* _Your assignment_
Under this line are the records; write out word for word the part that begins at the line containing "(R160, R161) -/" and ends at the line containing "(s : State) (rest", and no more.

* _Provided material_
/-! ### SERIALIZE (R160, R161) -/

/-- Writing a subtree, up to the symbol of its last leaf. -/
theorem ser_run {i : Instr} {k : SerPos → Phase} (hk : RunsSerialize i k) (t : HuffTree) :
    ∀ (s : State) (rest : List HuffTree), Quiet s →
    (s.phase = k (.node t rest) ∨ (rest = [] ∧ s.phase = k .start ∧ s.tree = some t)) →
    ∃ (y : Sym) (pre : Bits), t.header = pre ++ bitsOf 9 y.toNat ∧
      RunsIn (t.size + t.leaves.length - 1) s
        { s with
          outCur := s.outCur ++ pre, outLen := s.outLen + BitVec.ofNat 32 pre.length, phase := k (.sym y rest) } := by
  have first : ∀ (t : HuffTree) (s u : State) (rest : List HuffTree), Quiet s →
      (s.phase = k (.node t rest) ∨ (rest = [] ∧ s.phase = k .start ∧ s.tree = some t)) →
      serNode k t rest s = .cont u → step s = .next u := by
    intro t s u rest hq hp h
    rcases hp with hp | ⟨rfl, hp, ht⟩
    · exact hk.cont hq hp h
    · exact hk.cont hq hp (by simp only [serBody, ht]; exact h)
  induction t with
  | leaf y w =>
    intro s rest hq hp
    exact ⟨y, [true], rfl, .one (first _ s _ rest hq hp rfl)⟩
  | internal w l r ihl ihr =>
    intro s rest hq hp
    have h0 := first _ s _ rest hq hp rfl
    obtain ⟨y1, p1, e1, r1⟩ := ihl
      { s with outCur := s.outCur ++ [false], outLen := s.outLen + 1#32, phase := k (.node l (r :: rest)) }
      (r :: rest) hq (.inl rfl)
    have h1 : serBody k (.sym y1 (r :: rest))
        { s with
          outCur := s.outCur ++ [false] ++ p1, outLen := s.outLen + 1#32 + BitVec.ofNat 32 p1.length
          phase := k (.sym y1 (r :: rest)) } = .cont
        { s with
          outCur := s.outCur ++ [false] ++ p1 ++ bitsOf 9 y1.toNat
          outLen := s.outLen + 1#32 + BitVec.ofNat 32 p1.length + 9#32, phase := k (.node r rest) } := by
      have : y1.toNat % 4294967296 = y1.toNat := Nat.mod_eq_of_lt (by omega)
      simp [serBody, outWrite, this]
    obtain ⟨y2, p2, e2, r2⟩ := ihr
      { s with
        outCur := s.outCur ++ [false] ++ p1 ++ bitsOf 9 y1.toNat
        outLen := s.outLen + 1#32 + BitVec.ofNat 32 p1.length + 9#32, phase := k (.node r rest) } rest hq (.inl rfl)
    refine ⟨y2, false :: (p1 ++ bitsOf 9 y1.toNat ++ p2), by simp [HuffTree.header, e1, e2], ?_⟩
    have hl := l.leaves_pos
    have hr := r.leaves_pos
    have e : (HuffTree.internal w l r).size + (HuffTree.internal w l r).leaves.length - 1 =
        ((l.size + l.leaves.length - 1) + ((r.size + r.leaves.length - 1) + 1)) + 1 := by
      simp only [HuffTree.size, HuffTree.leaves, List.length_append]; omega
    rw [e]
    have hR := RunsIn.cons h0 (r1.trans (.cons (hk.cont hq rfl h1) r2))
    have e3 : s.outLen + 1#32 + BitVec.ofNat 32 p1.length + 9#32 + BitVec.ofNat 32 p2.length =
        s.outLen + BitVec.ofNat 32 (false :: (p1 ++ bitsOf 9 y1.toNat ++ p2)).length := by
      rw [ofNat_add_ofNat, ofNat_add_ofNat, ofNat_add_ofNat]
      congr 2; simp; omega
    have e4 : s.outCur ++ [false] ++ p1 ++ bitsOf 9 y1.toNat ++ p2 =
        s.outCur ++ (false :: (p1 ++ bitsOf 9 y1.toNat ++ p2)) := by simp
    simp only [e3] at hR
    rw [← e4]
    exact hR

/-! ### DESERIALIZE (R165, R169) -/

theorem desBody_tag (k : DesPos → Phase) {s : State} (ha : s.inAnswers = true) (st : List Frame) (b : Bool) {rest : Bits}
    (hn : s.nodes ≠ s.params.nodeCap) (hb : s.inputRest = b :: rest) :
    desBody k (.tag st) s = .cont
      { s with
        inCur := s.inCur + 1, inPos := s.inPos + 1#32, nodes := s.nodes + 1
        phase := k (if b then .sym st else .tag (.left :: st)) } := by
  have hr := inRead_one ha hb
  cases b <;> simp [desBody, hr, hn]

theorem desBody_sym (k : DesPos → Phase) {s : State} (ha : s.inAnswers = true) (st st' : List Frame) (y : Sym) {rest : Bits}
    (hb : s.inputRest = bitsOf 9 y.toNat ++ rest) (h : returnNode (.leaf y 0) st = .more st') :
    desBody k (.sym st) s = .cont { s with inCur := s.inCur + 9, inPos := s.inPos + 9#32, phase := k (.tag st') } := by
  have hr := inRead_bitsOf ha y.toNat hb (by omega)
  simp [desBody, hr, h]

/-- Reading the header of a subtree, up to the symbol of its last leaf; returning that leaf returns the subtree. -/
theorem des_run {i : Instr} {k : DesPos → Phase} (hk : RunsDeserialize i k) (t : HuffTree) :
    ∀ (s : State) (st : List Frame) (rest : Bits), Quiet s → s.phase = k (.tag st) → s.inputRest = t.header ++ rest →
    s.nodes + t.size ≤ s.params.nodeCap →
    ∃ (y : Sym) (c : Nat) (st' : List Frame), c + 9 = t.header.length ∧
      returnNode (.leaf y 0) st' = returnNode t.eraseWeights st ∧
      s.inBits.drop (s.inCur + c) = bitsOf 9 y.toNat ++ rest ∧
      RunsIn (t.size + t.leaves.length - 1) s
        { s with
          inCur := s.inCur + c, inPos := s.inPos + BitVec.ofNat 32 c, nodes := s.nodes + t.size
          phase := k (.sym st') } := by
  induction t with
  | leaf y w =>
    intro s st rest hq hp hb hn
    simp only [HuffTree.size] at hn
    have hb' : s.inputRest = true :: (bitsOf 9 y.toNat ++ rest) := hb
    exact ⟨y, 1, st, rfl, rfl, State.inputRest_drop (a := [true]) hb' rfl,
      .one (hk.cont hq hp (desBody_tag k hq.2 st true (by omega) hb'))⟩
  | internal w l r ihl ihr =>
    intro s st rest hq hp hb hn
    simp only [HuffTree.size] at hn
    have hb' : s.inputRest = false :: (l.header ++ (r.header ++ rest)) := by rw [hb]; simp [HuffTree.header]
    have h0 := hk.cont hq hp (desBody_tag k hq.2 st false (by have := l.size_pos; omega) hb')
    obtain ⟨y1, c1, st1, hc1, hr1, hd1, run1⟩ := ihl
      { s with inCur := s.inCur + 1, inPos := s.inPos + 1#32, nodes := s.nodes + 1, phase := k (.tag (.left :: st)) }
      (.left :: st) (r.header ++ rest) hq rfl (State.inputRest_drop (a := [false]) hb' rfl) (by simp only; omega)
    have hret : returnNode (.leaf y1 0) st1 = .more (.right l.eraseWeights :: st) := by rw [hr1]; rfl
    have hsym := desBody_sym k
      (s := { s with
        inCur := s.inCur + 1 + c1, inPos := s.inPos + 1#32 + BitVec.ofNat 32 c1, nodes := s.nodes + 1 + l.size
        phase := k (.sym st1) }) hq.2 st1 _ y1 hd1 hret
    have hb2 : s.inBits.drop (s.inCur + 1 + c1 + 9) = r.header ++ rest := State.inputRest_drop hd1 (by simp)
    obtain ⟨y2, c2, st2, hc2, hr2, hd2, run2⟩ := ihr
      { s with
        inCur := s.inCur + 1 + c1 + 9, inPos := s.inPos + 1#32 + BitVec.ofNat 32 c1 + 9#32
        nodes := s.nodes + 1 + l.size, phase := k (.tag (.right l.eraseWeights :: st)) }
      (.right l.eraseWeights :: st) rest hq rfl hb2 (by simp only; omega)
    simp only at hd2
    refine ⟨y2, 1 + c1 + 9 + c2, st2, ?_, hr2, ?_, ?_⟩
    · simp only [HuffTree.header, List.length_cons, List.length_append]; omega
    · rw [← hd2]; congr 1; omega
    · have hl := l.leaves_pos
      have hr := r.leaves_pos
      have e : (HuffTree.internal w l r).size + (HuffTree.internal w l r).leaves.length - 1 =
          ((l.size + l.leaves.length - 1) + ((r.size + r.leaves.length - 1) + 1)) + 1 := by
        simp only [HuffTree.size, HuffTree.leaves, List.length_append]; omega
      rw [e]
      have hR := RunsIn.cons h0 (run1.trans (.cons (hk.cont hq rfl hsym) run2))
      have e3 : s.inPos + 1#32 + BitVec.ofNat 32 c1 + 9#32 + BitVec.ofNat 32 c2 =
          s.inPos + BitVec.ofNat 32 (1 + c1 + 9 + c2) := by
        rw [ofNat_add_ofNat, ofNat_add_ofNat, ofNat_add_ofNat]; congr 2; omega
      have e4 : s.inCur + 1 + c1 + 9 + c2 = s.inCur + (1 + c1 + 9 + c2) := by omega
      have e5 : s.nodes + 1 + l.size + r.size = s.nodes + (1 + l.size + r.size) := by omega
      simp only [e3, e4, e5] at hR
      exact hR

...

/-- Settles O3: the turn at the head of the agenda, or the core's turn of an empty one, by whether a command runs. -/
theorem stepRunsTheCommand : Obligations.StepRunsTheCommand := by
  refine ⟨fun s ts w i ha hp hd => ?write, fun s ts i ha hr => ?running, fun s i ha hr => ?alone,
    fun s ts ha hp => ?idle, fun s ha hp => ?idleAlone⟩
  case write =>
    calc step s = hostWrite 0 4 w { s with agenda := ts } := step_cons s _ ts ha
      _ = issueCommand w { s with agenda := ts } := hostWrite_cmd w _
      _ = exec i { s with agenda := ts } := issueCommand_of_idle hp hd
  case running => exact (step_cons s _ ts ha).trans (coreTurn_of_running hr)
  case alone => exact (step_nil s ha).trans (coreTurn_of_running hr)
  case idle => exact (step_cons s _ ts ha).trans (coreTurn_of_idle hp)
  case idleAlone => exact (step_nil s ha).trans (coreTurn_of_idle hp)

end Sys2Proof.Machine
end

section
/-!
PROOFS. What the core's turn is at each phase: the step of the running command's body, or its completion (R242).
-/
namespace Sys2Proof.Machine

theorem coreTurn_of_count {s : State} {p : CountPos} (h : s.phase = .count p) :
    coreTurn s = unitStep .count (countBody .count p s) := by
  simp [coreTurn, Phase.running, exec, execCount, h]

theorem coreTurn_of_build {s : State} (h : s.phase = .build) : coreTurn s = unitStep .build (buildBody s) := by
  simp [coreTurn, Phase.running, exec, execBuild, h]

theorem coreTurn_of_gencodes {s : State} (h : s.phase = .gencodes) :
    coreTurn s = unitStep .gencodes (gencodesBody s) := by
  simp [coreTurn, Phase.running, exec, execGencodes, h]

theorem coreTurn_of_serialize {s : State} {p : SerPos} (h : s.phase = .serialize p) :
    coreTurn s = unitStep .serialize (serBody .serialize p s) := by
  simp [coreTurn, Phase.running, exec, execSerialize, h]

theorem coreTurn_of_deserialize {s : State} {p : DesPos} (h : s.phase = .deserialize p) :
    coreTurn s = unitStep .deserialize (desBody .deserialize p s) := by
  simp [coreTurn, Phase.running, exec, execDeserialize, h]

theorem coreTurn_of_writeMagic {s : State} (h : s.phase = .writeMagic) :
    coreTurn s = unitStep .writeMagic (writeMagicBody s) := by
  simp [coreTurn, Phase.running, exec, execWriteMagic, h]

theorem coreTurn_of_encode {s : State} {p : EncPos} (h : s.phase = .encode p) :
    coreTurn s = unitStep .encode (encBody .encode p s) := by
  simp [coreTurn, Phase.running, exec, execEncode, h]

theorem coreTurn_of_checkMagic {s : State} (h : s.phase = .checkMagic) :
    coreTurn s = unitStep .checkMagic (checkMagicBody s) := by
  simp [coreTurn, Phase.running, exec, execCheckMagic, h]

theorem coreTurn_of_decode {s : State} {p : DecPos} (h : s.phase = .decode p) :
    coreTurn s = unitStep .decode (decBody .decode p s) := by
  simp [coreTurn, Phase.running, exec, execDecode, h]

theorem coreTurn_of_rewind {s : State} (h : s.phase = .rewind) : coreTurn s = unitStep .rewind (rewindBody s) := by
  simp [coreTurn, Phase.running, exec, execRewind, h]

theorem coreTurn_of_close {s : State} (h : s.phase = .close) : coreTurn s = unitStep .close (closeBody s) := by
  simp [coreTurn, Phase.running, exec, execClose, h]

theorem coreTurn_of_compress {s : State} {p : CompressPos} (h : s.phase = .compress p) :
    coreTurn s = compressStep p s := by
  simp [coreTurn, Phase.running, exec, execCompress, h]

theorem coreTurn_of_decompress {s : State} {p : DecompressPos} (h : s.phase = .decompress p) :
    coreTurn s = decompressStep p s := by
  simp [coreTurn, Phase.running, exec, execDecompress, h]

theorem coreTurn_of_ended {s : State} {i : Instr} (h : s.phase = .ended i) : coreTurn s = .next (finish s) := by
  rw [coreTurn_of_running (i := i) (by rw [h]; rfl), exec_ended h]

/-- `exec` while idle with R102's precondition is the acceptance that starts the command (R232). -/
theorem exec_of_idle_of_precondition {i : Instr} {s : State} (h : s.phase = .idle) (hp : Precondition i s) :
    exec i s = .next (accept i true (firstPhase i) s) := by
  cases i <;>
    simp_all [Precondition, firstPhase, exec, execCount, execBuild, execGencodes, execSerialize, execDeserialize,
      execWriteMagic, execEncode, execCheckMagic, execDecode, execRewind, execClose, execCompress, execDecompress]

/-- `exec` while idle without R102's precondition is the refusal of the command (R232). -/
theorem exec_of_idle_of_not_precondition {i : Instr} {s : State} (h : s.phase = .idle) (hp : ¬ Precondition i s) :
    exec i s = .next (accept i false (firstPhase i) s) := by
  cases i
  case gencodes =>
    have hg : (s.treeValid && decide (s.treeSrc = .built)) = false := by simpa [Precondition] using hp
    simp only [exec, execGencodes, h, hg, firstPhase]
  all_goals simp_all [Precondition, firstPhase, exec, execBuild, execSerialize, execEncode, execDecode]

--

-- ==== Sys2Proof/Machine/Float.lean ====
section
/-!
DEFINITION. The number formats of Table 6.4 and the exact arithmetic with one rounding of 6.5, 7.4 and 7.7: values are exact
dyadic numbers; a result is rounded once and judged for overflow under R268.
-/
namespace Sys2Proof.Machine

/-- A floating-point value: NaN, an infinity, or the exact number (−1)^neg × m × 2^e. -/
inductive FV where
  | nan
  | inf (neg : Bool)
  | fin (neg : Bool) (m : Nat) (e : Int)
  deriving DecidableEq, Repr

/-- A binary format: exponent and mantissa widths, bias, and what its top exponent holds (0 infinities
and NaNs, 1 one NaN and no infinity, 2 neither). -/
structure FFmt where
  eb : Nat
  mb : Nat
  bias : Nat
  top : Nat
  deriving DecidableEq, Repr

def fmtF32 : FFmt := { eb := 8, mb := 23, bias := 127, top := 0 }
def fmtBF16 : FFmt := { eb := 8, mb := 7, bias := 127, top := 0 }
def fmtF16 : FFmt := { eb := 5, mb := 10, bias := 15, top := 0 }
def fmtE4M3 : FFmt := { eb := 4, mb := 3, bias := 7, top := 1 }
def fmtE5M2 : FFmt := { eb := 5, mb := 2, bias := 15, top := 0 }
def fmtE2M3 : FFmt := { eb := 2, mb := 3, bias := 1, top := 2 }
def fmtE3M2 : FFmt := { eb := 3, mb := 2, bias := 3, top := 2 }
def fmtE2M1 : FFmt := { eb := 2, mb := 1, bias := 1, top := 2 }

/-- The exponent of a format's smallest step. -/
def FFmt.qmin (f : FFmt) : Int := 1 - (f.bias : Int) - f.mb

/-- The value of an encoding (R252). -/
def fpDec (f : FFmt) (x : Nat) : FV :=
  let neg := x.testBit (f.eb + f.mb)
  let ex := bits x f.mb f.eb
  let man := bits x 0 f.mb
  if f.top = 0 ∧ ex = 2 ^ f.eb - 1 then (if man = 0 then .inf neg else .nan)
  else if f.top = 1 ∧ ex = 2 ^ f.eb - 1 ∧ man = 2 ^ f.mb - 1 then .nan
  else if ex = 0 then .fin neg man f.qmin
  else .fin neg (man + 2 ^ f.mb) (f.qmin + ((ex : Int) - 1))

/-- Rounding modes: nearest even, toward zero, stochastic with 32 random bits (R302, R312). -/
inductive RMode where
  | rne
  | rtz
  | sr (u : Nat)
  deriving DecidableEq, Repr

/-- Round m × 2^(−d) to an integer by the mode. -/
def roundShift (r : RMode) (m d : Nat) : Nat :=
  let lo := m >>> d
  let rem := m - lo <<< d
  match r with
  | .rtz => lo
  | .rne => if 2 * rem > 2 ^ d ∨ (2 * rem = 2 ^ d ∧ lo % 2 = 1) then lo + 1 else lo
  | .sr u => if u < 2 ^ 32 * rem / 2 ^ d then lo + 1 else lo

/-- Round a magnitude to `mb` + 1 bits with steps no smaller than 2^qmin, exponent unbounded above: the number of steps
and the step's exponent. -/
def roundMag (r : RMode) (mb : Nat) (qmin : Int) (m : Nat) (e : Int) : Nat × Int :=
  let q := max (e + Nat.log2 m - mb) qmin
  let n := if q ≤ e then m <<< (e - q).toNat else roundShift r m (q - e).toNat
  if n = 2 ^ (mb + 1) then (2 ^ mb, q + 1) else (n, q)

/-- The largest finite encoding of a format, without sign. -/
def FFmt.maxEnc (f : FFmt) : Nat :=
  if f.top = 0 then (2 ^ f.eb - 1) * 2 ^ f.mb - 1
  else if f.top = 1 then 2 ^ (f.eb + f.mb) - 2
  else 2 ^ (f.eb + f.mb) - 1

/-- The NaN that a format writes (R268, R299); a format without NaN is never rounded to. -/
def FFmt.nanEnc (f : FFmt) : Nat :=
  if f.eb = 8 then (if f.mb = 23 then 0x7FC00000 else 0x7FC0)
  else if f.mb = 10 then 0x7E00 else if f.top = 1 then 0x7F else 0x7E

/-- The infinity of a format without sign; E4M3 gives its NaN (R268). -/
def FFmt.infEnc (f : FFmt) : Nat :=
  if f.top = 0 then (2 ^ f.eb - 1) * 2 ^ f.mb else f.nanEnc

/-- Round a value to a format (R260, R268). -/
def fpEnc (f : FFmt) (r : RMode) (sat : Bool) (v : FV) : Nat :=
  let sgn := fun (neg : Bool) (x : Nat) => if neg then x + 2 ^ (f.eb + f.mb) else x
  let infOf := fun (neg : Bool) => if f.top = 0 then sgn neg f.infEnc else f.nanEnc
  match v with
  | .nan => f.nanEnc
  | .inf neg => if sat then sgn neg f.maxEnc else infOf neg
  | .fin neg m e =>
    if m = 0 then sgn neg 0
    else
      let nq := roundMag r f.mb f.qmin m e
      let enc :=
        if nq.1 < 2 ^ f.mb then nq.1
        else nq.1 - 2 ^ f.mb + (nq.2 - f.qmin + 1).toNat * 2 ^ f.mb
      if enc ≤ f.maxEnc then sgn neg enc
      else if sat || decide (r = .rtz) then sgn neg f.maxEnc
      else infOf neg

* _Solution to this problem_
/-! ### SERIALIZE (R160, R161) -/

/-- Writing a subtree, up to the symbol of its last leaf. -/
theorem ser_run {i : Instr} {k : SerPos → Phase} (hk : RunsSerialize i k) (t : HuffTree) :
    ∀ (s : State) (rest : List HuffTree), Quiet s →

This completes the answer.